/-- Every thread has an authority, bounds, alignment and a window for its access. -/
def openAt (i : Instr) (perms : List Nat) (low align n : Sw → Nat) : Bool :=
  readyB i inVault (fun w => w.doers == [0, 1] && w.held.isNone && w.doers.all (fun t =>
    (w.capA t).tag && capOtype (w.capA t) == 0 && capHas (w.capA t) pVLT && perms.all (capHas (w.capA t)) &&
    (match capDecode (w.capA t) with | some (b, top) => decide ((b : Int) + low w ≤ w.ea t ∧ w.ea t + n w ≤ top) | none => false) &&
    (w.ea t).toNat % align w == 0 &&
    (match vaultUnit inVault w.who.team (w.ea t).toNat (n w) with | some h => (inVault.mem.err h (n w)).isNone | none => false)))

theorem witness_vaultAccesses :
    (([.ldw o0, .ldwLit o0 16, .ld (tx 6)] : List Instr).all (fun i => openAt i [pLD] (fun _ => 0) (fun _ => 1) Sw.width) &&
    openAt (.lda (tx 6)) [pLD] (fun _ => 0) Sw.width Sw.width && openAt (.stl (tx 6)) [pST] (fun _ => 0) Sw.width Sw.width &&
    ([.stw o0, .stwLit o0 16, .st (tx 6)] : List Instr).all (fun i => openAt i [pST] (fun _ => 0) (fun _ => 1) Sw.width) &&
    openAt (.ldc x0) [pLD] (fun _ => 0) (fun _ => 16) (fun _ => 16) && openAt (.stc x0) [pST, pSTC, pVLT] (fun _ => 0) (fun _ => 16) (fun _ => 16) &&
    openAt (.amoAdd (tx 2)) [pLD, pST, pATOM] (fun _ => 0) Sw.width Sw.width &&
    ([.amocSwap x0, .amocCas x0] : List Instr).all (fun i => openAt i [pLD, pST, pATOM, pSTC, pVLT] (fun _ => 0) (fun _ => 16) (fun _ => 16)) &&
    openAt (.tld { tx 6 with a := 32, b := 2 }) [pLD] (fun _ => 16) Sw.width Sw.width &&
    openAt (.tst { tx 6 with a := 32, b := 2 }) [pST] (fun _ => 16) Sw.width Sw.width &&
    readyB (.tld { tx 6 with a := 32, b := 2 }) inVault (fun w => w.all.head? == some 0 && w.parts != [] &&
      capBase (w.capA 0) == 0 && capTop (w.capA 0) == 4096 && (vaultUnit inVault w.who.team 0 16).isSome)) = true := by decide +kernel

/-- FENCE at each scope, and with no participant. -/
theorem witness_fences :
    (([0, 2, 3, 4] : List (BitVec 8)).all (fun q => readyB (.fence { x0 with imm := q }) (start group) (fun w => w.parts != [])) &&
    readyB (.fence { x0 with imm := 3, pr := 0 }) (start group) (fun w => w.parts == [])) = true := by decide +kernel

/-- A panel of 4 KiB in gc0. -/
def panel : Group :=
  { group with
    r := { group.r with gc := [(0, capMk 0x20000 0x100 0 4 false 0 0x205B true)] }
    th := [(0, thread [(2, 16)]), (1, thread [(2, 20)])]
    mapped := [2] }

def panelState : State := start panel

Task objective: Your answer should be the lines from the one that contains "(([0, 2, 3, 4] : List" through the last line of the material, copied exactly.

Answer below:
    (([0, 2, 3, 4] : List (BitVec 8)).all (fun q => readyB (.fence { x0 with imm := q }) (start group) (fun w => w.parts != [])) &&
    readyB (.fence { x0 with imm := 3, pr := 0 }) (start group) (fun w => w.parts == [])) = true := by decide +kernel

/-- A panel of 4 KiB in gc0. -/
def panel : Group :=
  { group with
    r := { group.r with gc := [(0, capMk 0x20000 0x100 0 4 false 0 0x205B true)] }
    th := [(0, thread [(2, 16)]), (1, thread [(2, 20)])]
    mapped := [2] }

def panelState : State := start panel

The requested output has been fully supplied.